# [What you are asked to do]
Lines from the top of the entries through the line that has "def winOpen (v" must be duplicated exactly, and no others.

*** Opening of Task material ***

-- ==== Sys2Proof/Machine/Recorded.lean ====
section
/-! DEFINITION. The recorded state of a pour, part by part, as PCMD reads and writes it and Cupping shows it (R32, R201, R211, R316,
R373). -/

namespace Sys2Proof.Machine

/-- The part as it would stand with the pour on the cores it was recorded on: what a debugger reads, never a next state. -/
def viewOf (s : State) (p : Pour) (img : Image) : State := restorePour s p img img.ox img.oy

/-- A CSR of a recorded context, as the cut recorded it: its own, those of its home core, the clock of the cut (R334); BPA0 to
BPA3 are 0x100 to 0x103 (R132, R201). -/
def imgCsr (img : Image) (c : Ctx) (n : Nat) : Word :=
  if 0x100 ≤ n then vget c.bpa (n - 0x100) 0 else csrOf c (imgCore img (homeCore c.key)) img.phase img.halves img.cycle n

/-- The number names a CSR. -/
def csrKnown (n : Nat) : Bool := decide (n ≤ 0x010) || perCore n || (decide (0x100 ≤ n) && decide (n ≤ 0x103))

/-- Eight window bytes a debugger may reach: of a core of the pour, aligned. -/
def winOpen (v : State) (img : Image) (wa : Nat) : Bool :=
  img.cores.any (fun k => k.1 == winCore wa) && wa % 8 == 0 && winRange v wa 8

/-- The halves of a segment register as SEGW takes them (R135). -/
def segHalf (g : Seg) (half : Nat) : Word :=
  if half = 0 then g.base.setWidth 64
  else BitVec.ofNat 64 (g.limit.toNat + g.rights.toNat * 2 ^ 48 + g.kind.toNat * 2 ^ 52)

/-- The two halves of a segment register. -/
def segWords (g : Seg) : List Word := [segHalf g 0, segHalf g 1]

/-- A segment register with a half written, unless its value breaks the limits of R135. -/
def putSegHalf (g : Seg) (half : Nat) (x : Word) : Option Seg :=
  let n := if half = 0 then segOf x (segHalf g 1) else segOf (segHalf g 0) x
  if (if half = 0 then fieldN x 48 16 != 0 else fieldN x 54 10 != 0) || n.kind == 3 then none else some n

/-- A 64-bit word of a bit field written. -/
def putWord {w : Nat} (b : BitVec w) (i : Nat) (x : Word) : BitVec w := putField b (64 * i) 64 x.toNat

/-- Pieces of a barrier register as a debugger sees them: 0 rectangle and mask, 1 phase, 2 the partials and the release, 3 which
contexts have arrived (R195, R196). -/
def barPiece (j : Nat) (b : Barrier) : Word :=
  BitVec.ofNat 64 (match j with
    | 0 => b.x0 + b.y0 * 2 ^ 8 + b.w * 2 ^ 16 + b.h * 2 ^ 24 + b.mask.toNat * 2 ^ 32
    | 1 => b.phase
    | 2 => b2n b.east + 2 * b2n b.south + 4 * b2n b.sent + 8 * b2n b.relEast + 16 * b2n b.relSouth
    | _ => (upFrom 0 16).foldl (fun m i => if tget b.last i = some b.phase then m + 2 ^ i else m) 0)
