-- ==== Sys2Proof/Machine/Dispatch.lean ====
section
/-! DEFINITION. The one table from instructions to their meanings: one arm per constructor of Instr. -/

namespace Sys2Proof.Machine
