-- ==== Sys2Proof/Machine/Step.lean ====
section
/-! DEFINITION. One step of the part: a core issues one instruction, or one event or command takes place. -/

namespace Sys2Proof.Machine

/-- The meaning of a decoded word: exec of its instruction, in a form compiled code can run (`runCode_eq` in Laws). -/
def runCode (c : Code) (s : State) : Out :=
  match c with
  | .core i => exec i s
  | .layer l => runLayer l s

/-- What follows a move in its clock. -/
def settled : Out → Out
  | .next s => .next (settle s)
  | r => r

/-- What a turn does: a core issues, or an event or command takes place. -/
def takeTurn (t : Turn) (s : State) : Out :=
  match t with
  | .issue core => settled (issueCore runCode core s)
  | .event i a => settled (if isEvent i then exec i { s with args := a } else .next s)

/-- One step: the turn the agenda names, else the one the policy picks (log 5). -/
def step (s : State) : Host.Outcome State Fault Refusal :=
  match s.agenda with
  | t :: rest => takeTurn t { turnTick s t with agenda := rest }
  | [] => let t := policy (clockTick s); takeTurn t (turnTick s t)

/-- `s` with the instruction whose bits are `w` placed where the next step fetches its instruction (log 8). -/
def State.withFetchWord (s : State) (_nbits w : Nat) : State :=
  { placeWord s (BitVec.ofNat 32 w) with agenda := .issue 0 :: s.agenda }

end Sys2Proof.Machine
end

*** Close of Task material ***

# [Written solution]
-- ==== Sys2Proof/Machine/Recorded.lean ====
section
/-! DEFINITION. The recorded state of a pour, part by part, as PCMD reads and writes it and Cupping shows it (R32, R201, R211, R316,
R373). -/

namespace Sys2Proof.Machine

/-- The part as it would stand with the pour on the cores it was recorded on: what a debugger reads, never a next state. -/
def viewOf (s : State) (p : Pour) (img : Image) : State := restorePour s p img img.ox img.oy

/-- A CSR of a recorded context, as the cut recorded it: its own, those of its home core, the clock of the cut (R334); BPA0 to
BPA3 are 0x100 to 0x103 (R132, R201). -/
def imgCsr (img : Image) (c : Ctx) (n : Nat) : Word :=
  if 0x100 ≤ n then vget c.bpa (n - 0x100) 0 else csrOf c (imgCore img (homeCore c.key)) img.phase img.halves img.cycle n

/-- The number names a CSR. -/
def csrKnown (n : Nat) : Bool := decide (n ≤ 0x010) || perCore n || (decide (0x100 ≤ n) && decide (n ≤ 0x103))

/-- Eight window bytes a debugger may reach: of a core of the pour, aligned. -/
def winOpen (v : State) (img : Image) (wa : Nat) : Bool :=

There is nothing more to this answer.